== EXERCISE OBJECTIVE ==
All lines from the one containing "(h _ _)) fun _ => .refl s" down to the one containing "the boundary. -/", both ends included, are to be given again exactly; omit the rest of the listing below.

== THE INPUT ==

theorem enterHoldover_carries (s : State) : s.Carries (enterHoldover s) :=
  .ite (fun _ => (setTru_carries _ s).trans (dropMapping_carries _)) fun _ => setTru_carries _ s

theorem strobePulse_carries (s : State) : s.Carries (strobePulse s) :=
  .of_same (by simp) (by simp) (by simp) (by simp) (by simp) (by simp)

theorem setStrobe_carries (l : Strobe) (s : State) : s.Carries { s with strobe := l } := .of_same rfl rfl rfl rfl id rfl

theorem epochPulse_carries (s : State) : s.Carries (epochPulse s) := by
  unfold epochPulse
  split
  · exact .refl s
  · exact (setStrobe_carries _ s).trans (strobePulse_carries _)

/-! ### Timers, sets and transmissions (R38, R93, R126, R132, R140, R151) -/

theorem silenceExpiry_carries (idx : Nat) (s : State) : s.Carries (silenceExpiry idx s) := by
  unfold silenceExpiry
  split
  · exact .refl s
  · exact .ite (fun _ => changeStream_carries StreamEntry.silence_keeps s) fun _ => .refl s

theorem recountAt_carries (ordinal : Nat) (s : State) : s.Carries (recountAt ordinal s) :=
  .of_same rfl rfl rfl rfl (fun h => List.map_eq_nil_iff.1 h) rfl

theorem expireDeadline_carries (ordinal : Nat) (s : State) : s.Carries (expireDeadline ordinal s) := by
  unfold expireDeadline
  dsimp only
  split
  · exact .refl s
  · exact .ite (fun _ => (recountAt_carries _ s).trans ((sealWhere_carries _ _ _).trans (settle_carries _))) fun _ => .refl s

theorem startSet_carries (s : State) : s.Carries (startSet s) := by
  unfold startSet
  split
  · exact .refl s
  · exact .of_same rfl rfl rfl rfl (fun h => absurd h (List.cons_ne_nil _ _)) rfl

/-- A part that is due is one of the set in composition. -/
theorem partDue_some {s : State} {c : Composition} {p : SetPart} (h : s.partDue = some (c, p)) : s.comp.set = some c ∧ p ∈ c.parts := by
  unfold State.partDue at h
  split at h
  · next c' _ hset =>
    split_ifs at h
    obtain ⟨q, hq, heq⟩ := Option.map_eq_some_iff.1 h
    cases heq
    exact ⟨hset, List.mem_of_getElem? hq⟩
  · cases h

/-- The HELD records of the set in composition keep within the hold limits of their streams (R48). -/
theorem setOk_heldWithin {s : State} (h : s.setOk) {c : Composition} {p : SetPart} (hs : s.comp.set = some c) (hp : p ∈ c.parts) :
    ∀ r ∈ p.records, r.status = .held → ∀ e ∈ s.table.streams, e.idx = r.idx → r.holdAge ≤ e.cfg.holdLimit := by
  rw [State.setOk, hs] at h
  exact h.2.2 p hp

theorem queueNext_carries {s : State} (h : s.setOk) : s.Carries (queueNext s) := by
  unfold queueNext
  split
  · exact .refl s
  · next c p hdue =>
    obtain ⟨hset, hp⟩ := partDue_some hdue
    have moved : s.Carries (joinO p.frame (moveRecords p.records
        { s with comp := { s.comp with set := some { c with queued := c.queued + 1 } } })) :=
      ⟨fun hk => hk.of_entries
        (fun e he => StreamEntry.queuedIn_keeps fun r hr hh hi => setOk_heldWithin h hset hp r hr hh e he hi)
        (by simp [moveRecords]) (by simp [moveRecords]) (by simp [moveRecords]) (by simp [moveRecords]) (by simp [moveRecords])
        (by simp [moveRecords]) (by simp [moveRecords]), by simp [moveRecords]⟩
    exact .ite (fun _ => moved.trans ((depart_carries true _).trans (settle_carries _))) fun _ => moved
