-- ==== Sys2Proof/Proofs/RingPassages.lean ====
section
/-! SUPPORT. What holds of the ring and of what hangs on it, the commit that waits and the set in composition, between any two events:
the changes that leave it alone, and the shared operations that keep it: sealing, re-evaluation, the application of a commit, the
departure of the head, the empty ring and the flushes (R73 to R77, R94 to R101, R180). -/

namespace Sys2Proof.Machine

/-! ### What is kept -/

/-- The ring in order, its drain and its boundary those of the commit that waits, and its lists in order. -/
structure State.RingFit (s : State) : Prop where
  ordered : s.ring.Ordered
  commitDrain : s.ring.commitDrain = true ↔ s.ctl.commit = .pendingDrain
  boundary : s.ctl.commit = .pendingBoundary → s.ring.recs ≠ [] ∧ s.needsDrain = false
  lists : s.ListsOk

/-- No drain outlasts the records of the ring (R100, R101). -/
def State.DrainsOk (s : State) : Prop := s.ring.recs = [] → s.ring.stepDrain = false ∧ s.ring.commitDrain = false

/-- All that O56 and O58 say of a state. -/
structure State.RingSound (s : State) : Prop where
  fit : s.RingFit
  drains : s.DrainsOk
  set : s.setOk
  counts : s.CountsOk

theorem State.ringSound_iff {s : State} : s.RingSound ↔ s.RingOk ∧ s.ListsOk ∧ s.CountsOk := by
  constructor
  · rintro ⟨⟨h, hdrain, hboundary, hlists⟩, hdrains, hset, hcounts⟩
    refine ⟨⟨h.ascending, h.span, h.aboveFloor, h.floorTick, h.records, h.emitting, h.cells, h.memory,
      fun hd => ⟨fun hr => ?_, h.drain hd⟩,
      hdrain, hboundary, hset⟩, hlists, hcounts⟩
    obtain ⟨hstep, hcommit⟩ := hdrains hr
    simp [hstep, hcommit] at hd
  · rintro ⟨h, hlists, hcounts⟩
    refine ⟨⟨⟨h.ascending, h.span, h.aboveFloor, h.floorTick, h.records, h.emitting, h.cells, h.memory, fun hd => (h.drain hd).2⟩,
      h.commitDrain, h.boundary, hlists⟩, fun hr => ?_, h.set, hcounts⟩
    have hn : ¬ (s.ring.stepDrain = true ∨ s.ring.commitDrain = true) := fun hd => (h.drain hd).1 hr
    simpa using hn

/-! ### The set in composition (R124, R126) -/

/-- Without a set and without an EMITTING record. -/
def State.NoSet (s : State) : Prop := s.comp.set = none ∧ ∀ r ∈ s.ring.recs, r.state ≠ .emitting

theorem State.NoSet.setOk {s : State} (h : s.NoSet) : s.setOk := by
  rw [State.setOk, h.1]
  exact h.2

/-- A set in composition, wherever its EMITTING record stands in a ring in order. -/
theorem State.setOk_of_mem {s : State} (h : s.ring.Ordered) {c : Composition} (hs : s.comp.set = some c) (hq : c.queued < c.parts.length)
    {r : EpochRec} (hr : r ∈ s.ring.recs) (he : r.state = .emitting) (ho : r.ordinal = c.ordinal)
    (hheld : ∀ p ∈ c.parts, ∀ r ∈ p.records, r.status = .held → ∀ e ∈ s.table.streams, e.idx = r.idx →
      r.holdAge ≤ e.cfg.holdLimit) : s.setOk := by
  rw [State.setOk, hs]
  exact ⟨hq, ⟨r, h.head_of_emitting hr he, he, ho⟩, hheld⟩
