theorem setMonitor_passesBy (m : Monitor) (re : ReplyTo) (st : Status) (bs : List Byte) (s : State) :
    s.PassesBy (reply re st bs { s with mon := m }) :=
  State.PassesBy.trans (t := { s with mon := m }) (.of_ctl rfl rfl rfl rfl) (reply_passesBy _ _ _ _)

theorem snapshotAct_passesBy (f : CtrlFrame) (s : State) : s.PassesBy (snapshotAct f s) :=
  checked_passesBy (setMonitor_passesBy _ _ _ _ s)

theorem setCondition_passesBy (hold : Bool) (f : CtrlFrame) (s : State) : s.PassesBy (setCondition hold f s) :=
  checked_passesBy (setMonitor_passesBy _ _ _ _ s)

theorem readStatusAct_passesBy (f : CtrlFrame) (s : State) : s.PassesBy (readStatusAct f s) :=
  checked_passesBy (reply_passesBy _ _ _ s)

theorem readRangesAct_passesBy (f : CtrlFrame) (s : State) : s.PassesBy (readRangesAct f s) :=
  checked_passesBy (reply_passesBy _ _ _ s)

theorem saveProfileAct_passesBy (f : CtrlFrame) (s : State) : s.PassesBy (saveProfileAct f s) := by
  rcases saveProfileAct_cases f s with ⟨st, h⟩ | h <;> rw [h]
  · exact reply_passesBy _ _ _ s
  · exact .of_ctl rfl rfl rfl rfl

theorem writeComplete_passesBy (damage : List (Nat × Byte)) (s : State) : s.PassesBy (writeComplete damage s) := by
  have ended (bs : List Byte) : s.PassesBy (endWrite bs s) := .of_ctl rfl rfl rfl rfl
  unfold writeComplete
  split
  · exact .refl s
  · dsimp only
    split
    · exact (ended _).trans (reply_passesBy _ _ _ _)
    · exact ended _

/-! ### The TIME line, edges and pulses (R104 to R123) -/

theorem setTru_passesBy (t : Tru) (s : State) : s.PassesBy { s with tru := t } := .of_ctl rfl rfl rfl rfl

theorem setTime_passesBy (t : TimeLine) (s : State) : s.PassesBy { s with time := t } := .of_ctl rfl rfl rfl rfl

theorem deliver_passesBy (b : Byte) (s : State) : s.PassesBy (deliver b s) := by
  have chars (cs : List Byte) : s.PassesBy (setChars cs s) := setTime_passesBy _ s
  have framing (cs : List Byte) : s.PassesBy (report .timeFraming (setChars cs s)) := (chars cs).trans (report_passesBy _ _)
  refine .ite (fun _ => .ite (fun _ => chars _) fun _ => .refl s) fun _ => .ite (fun _ => framing _) fun _ =>
    .ite (fun _ => .ite (fun _ => .ite (fun _ => framing _) fun _ => ?_) fun _ => chars _) fun _ => framing _
  exact State.PassesBy.trans (.ite (fun _ => report_passesBy _ s) fun _ => .refl s) (setTime_passesBy _ _)

theorem receiveChar_passesBy (c : TimeChar) (s : State) : s.PassesBy (receiveChar c s) :=
  .ite (fun _ => (setTime_passesBy _ s).trans (report_passesBy _ _)) fun _ =>
    .ite (fun _ => (setTime_passesBy _ s).trans (deliver_passesBy _ _)) fun _ =>
      (setTime_passesBy _ s).trans ((setTime_passesBy _ _).trans (report_passesBy _ _))

theorem edgeTaken_passesBy (regular irregular : Bool) (s : State) : s.PassesBy (edgeTaken regular irregular s) := by
  refine State.PassesBy.of_ctl ?_ ?_ ?_ ?_ <;> simp only [edgeTaken] <;> split_ifs <;> simp

theorem edgeAcquiring_passesBy (c : EdgeClass) (m : Option TimeMsg) (s : State) : s.PassesBy (edgeAcquiring c m s) := by
  unfold edgeAcquiring
  split
  · exact setTru_passesBy _ s
  · exact .ite (fun _ => .of_ctl rfl rfl rfl rfl) fun _ => setTru_passesBy _ s

/-- A jump of reference now after a change of the mapping (R112, R116, R122). -/
theorem jumped_passesBy (was : Option Nat) (t : Tru) (s : State) : s.PassesBy (epochJump was { s with tru := t }) :=
  .of_ctl (by simp) (by simp) (by simp) (by simp)

/-- An edge passes the ring by, or is a reference step (R111 to R116). -/
theorem edgeByState_cases (c : EdgeClass) (m : Option TimeMsg) (s : State) :
    s.PassesBy (edgeByState c m s) ∨ ∃ msg, edgeByState c m s = referenceStep msg s := by
  unfold edgeByState
  split
  · exact .inl (edgeAcquiring_passesBy _ _ s)
  · split
    · unfold regularLocked
      dsimp only
      split
      · exact .inl (jumped_passesBy _ _ s)
      · split_ifs
        · exact .inl (jumped_passesBy _ _ s)
        · exact .inr ⟨_, rfl⟩
        · exact .inl (jumped_passesBy _ _ s)
    · exact .inl (.refl s)
  · split
    · unfold regularHoldover
      dsimp only
      split
      · exact .inl (jumped_passesBy _ _ s)
      · split_ifs
        · exact .inl (jumped_passesBy _ _ s)
        · exact .inr ⟨_, rfl⟩
        · exact .inl (setTru_passesBy _ s)
    · exact .inl (setTru_passesBy _ s)
  · exact .inl (.refl s)

/-- A reference step flushes the ring (R100, R115). -/
theorem referenceStep_aligns (m : TimeMsg) (s : State) : s.Aligns (referenceStep m s) := by
  have locked : s.Aligns (forgetPulse { s with tru := s.tru.lock m.label s.tick (some m.source) }) :=
    .of_passesBy ((setTru_carries _ s).trans (forgetPulse_carries _)) (.of_ctl rfl rfl rfl rfl)
  exact locked.trans ((report_aligns _ _).trans (flushStep_aligns _))

theorem edgeByState_aligns (c : EdgeClass) (m : Option TimeMsg) (s : State) : s.Aligns (edgeByState c m s) := by
  refine ⟨edgeByState_carries c m s, fun hk h => ?_⟩
  rcases edgeByState_cases c m s with hpass | ⟨msg, heq⟩
  · exact hpass.sound h
  · rw [heq]
    exact (referenceStep_aligns msg s).sound hk h

theorem ppsEdge_aligns (s : State) : s.Aligns (ppsEdge s) := by
  refine ⟨ppsEdge_carries s, fun hk h => ?_⟩
  rw [ppsEdge_eq]
  have taken := edgeTaken_passesBy (decide (edgeClass s.tru.edgeRef s.tick = .regular))
    (decide (edgeClass s.tru.edgeRef s.tick = .irregular)) s
  have hkept := hk.of_same taken.table (by simp only [edgeTaken]; split_ifs <;> simp) taken.commit
    (by simp only [edgeTaken]; split_ifs <;> simp) (by rw [taken.ring]; exact id)
  exact (edgeByState_aligns _ _ _).sound hkept (taken.sound h)

theorem dropMapping_passesBy (s : State) : s.PassesBy (dropMapping s) := .of_ctl rfl rfl rfl rfl

theorem enterHoldover_passesBy (s : State) : s.PassesBy (enterHoldover s) :=
  .ite (fun _ => .of_ctl rfl rfl rfl rfl) fun _ => setTru_passesBy _ s

theorem epochPulse_passesBy (s : State) : s.PassesBy (epochPulse s) := by
  unfold epochPulse
  split
  · exact .refl s
  · exact .of_ctl (by simp) (by simp) (by simp) (by simp)

theorem endTransmission_passesBy (s : State) : s.PassesBy (endTransmission s) := by
  unfold endTransmission
  split
  · exact .refl s
  · dsimp only
    split <;> exact .of_ctl (by simp) (by simp) (by simp) (by simp)

/-! ### The shared form of the commands that move the ring (R173) -/

theorem checked_aligns {f : CtrlFrame} {l e : Bool} {act : State → State} {s : State} (h : s.Aligns (act s)) :
    s.Aligns (checked f l e act s) :=
  .ite (fun _ => reply_aligns _ _ _ s) fun _ => .ite (fun _ => reply_aligns _ _ _ s) fun _ => h

theorem popped_aligns (q : List CtrlFrame) (s : State) : s.Aligns (s.popped q) := .of_passesBy (popped_carries q s) (popped_passesBy q s)

theorem execute_aligns {act : CtrlFrame → State → State} (h : ∀ f u, State.Aligns u (act f u)) (code : Nat) (s : State) :
    s.Aligns (execute code act s) := by
  refine .ite (fun _ => ?_) fun _ => .refl s
  unfold executeIf
  split
  · exact .refl s
  · exact .ite (fun _ => (popped_aligns _ s).trans (h _ _)) fun _ => .refl s

/-! ### COMMIT (R179, R180) -/

/-- A commit that finds the ring empty applies at once, one that needs a drain flushes the ring, and any other waits for the boundary. -/
theorem placeCommit_aligns {s : State} (hn : s.ctl.commit = .none) (hr : s.ctl.staged.params.region ≠ 31) (re : ReplyTo) :
    s.Aligns (placeCommit re s) := by
  refine ⟨placeCommit_carries hr re, fun hk h => ?_⟩
  have hidle : s.ring.commitDrain = false := by simpa [hn] using h.fit.commitDrain
  have hheld (c : CommitState) : State.Kept { s with ctl := { s.ctl with commit := c, commitFor := some re } } :=
    (setCommit_carries hr c (some re)).kept hk
  have hset (c : CommitState) : State.setOk { s with ctl := { s.ctl with commit := c, commitFor := some re } } := h.set
  unfold placeCommit
  dsimp only
  split
  · next hempty =>
    have hnil : s.ring.recs = [] := List.isEmpty_iff.1 hempty
    have hordered : State.RingFit (applyCommit { s with ctl := { s.ctl with commitFor := some re } }) :=
      applyCommit_fit (s := { s with ctl := { s.ctl with commitFor := some re } }) h.fit.ordered h.fit.lists (hheld s.ctl.commit).tables
        hidle (.inl hnil)
    exact .of_nil (by rw [applyCommit_recs, hnil, List.map_nil]) hordered.ordered.floorTick hordered.ordered.memory
      (by simp [(h.drains hnil).1]) (by simp [hidle]) (by simp) (by simp [(State.noSet_of_nil h.set hnil).1])
  · next hheldRecs =>
    split
    · exact flushCommit_sound h.fit.ordered h.fit.lists (hset .pendingDrain) (hheld .pendingDrain) rfl
    · next hd =>
      have hneeds : s.needsDrain = false := Bool.eq_false_iff.2 hd
      exact ⟨⟨h.fit.ordered, by simp [hidle], fun _ => ⟨by simpa using hheldRecs, hneeds⟩, h.fit.lists⟩, h.drains,
        hset .pendingBoundary, h.counts⟩

theorem commitAct_aligns (f : CtrlFrame) (s : State) : s.Aligns (commitAct f s) :=
  checked_aligns (.ite (fun _ => reply_aligns _ _ _ s) fun hn => .ite (fun _ => reply_aligns _ _ _ s) fun hr =>
    placeCommit_aligns (not_not.1 hn) hr _)

/-- COMMIT_APPLY finds nothing to apply: a commit waits only while the ring holds an epoch (R101, R180, log 13). -/
theorem commitDue_false {s : State} (h : s.RingSound) : s.commitDue = false := by
  unfold State.commitDue
  cases hr : s.ring.recs with
  | cons r rest => simp
  | nil =>
    obtain ⟨-, hdrain⟩ := h.drains hr
    cases hc : s.ctl.commit with
    | none => rfl
    | pendingBoundary => exact absurd hr (h.fit.boundary hc).1
    | pendingDrain =>
      have := h.fit.commitDrain.2 hc
      simp [hdrain] at this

== RESPONSE FOR THIS EXERCISE ==
  · exact .ite (fun _ => (popped_aligns _ s).trans (h _ _)) fun _ => .refl s

/-! ### COMMIT (R179, R180) -/

/-- A commit that finds the ring empty applies at once, one that needs a drain flushes the ring, and any other waits for the boundary. -/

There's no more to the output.